As stated previously, the Debtor testified that in the past Ellisa took money from Amerihall for her own personal use. Despite this distrust and Ellisa's past history, the Debtor employs Ellisa to do his bookkeeping and manage his office.
Post-Hearing Developments
At the Hearing on April 25, 2006, the Court entered an order giving the Debtor until May 9, 2006, to file a supplemental brief, and the Creditor was given 10 days thereafter to file a response, at which time the Court would take the matter under submission.
The Debtor filed Amended Schedules A, C, I and J on April 26, 2006. Debtor's Amended Schedule J listed Real Property, consisting of the home in which Debtor was residing, owed in fee simple and valued at $255,000.00, with a secured claim of $241,350.00. This change in Schedule J was the result of Ellisa quitclaiming her interest in the house back to the Debtor for consideration of $1.00. Debtor's Amended Schedule C listed an exemption in the real property in the amount of $13,650.00. Debtor's Amended Schedule I listed income of $5,127.00 per month, and *425 his Amended Schedule J listed expenses of $4,666.00 per month, resulting in disposable monthly income of $461.00 per month. The Debtor's initial Schedule J listed his mortgage payment as $1,811.00 per month, and his Amended Schedule J listed the mortgage payment as $1,513.97 per month. The Debtor's accompanying Brief in Support of Confirmation states, however, that the mortgage payment remains $1,811.00 per month. While the Court appreciates the Debtor's attempts to reduce his monthly expenses, misstating his monthly mortgage payment in an effort to devise a plan which this Court could confirm is not an appropriate way to reach this goal. Based on the statements within the Debtors Brief in Support of Confirmation, this Court must find that Debtor's disposable income is actually $163.97. Debtor also filed an Amended Chapter 13 Plan[3] ("Second Amended Plan").

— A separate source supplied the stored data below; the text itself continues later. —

-- ==== Sys2Proof/Machine/Turns.lean ====
section
/-! DEFINITION. How the next turn is taken from State, what the agents do of their own accord, and how a word of the
opcode table is placed. -/

namespace Sys2Proof.Machine

open Sys2Proof

/-- The state in which a presented word is performed: its turn is taken out of the inbox and its side inputs are
the ones the command sees. -/
def State.takeTurn (s : State) (side : SideInputs) (rest : List Turn) : State :=
  { s with side := side, inbox := rest }

/-- The step of the environment when no agent has an enabled step: some time passes (R5, R24; log 20). -/
def idleStep (s : State) : State := environmentStep (Config.anyDelay s.fresh) { s with fresh := s.fresh + 1 }

/-- The step that is taken where no turn is listed: the watchdog's, which runs by itself for the lifetime of the
module (R188), else step 2 of a SHUTDOWN that waits for the join (R204; log 13), else the environment's. -/
def ownStep (s : State) : Result :=
  if watchdogEnabled s then exec .wdCycle s
  else if shutdownJoined s then exec .shutdown s
  else .next (idleStep s)

/-- The step of the first listed turn that has one. A word that does not decode and a command that has no step
(R206, U8) are no turn of any agent: they are passed over and hold up nobody (R112; log 20). -/
def turnStep : List Turn → State → Result
  | [], s => ownStep s
  | .wait dt :: rest, s => .next (environmentStep dt { s with inbox := rest })
  | .present word side :: rest, s =>
    match decode word with
    | .rejected _ => turnStep rest { s with inbox := rest }
    | .instr i =>
      match exec i (s.takeTurn side rest) with
      | .next t => .next t
      | .fault r => .fault r
      | .refused _ => turnStep rest { s with inbox := rest }

/-- Place a word as the very next turn, with what must hold for it to have a step (log 2): a frame is selected by the
phases WD_ARM leaves (R75, R102), and INIT starts from an unloaded block (R33, R201). -/
def placeWord (s : State) (p : PortWord) : State :=
  let t := { s with inbox := .present p .quiet :: s.inbox }
  if p.format = .frame then { t with wdph := .sample, slph := .select }
  else if p = lifeWord 0 then { t with loaded := false, own := .all false, wdph := .off }
  else t

end Sys2Proof.Machine
end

In his Second Amended Plan, the Debtor proposed paying $475.00 per month for sixty months. In his Brief in Support of Confirmation, the Debtor stated that his plan was proposed in good faith and he was willing to have his plan reviewed annually to account for any substantial changes in income. Debtor further states that his plan is feasible. The Creditor filed an Objection to the Debtor's Second Amended Plan on the same grounds as the Objection to the Confirmation of the Debtor's First Amended Plan.
The Debtor filed yet another amended plan on June 28, 2006 ("Third Amended Plan"), in which he proposed to pay $825.00 per month for 60 months. The Debtor failed, however, to file an amended Schedule I or J. A confirmation hearing on this plan was held July 19, 2006, at which time the Court questioned the Debtor on how he would fund this plan. The Debtor's attorney could not provide this Court with a satisfactory answer to that question and simply stated that the Debtor would come up with the money. The Creditor and the Chapter 13 Trustee objected to confirmation of the Third Amended Plan on the grounds that it was not feasible. The Court took the matter under submission. On July 20, 2006, the Debtor filed amended Schedules I and J. Although Debtor's Schedule J did not change, the Debtor stated that he had "found a tenant" to rent a portion of his home for $350 a month. According to the Debtor's schedules, he now has $826 a month to pay into his Chapter 13 plan.[4]

CONCLUSIONS OF LAW
The Creditor Objects to Confirmation of the Debtors Second Amended Plan under 11 U.S.C. § 1325(a)(3), (a)(6), and (a)(7) and 11 U.S.C. § 1307.
11 U.S.C. § 1325 sets forth the requirements for a Chapter 13 plan to be confirmed. The Creditor alleges that the Debtors cannot make all the payments proposed under the plan as required by § 1325(a)(3), the plan were not filed in good faith as required by 1325(a)(6), and the petition was not filed in good faith, as required under § 1325(a)(7) and § 1307(c)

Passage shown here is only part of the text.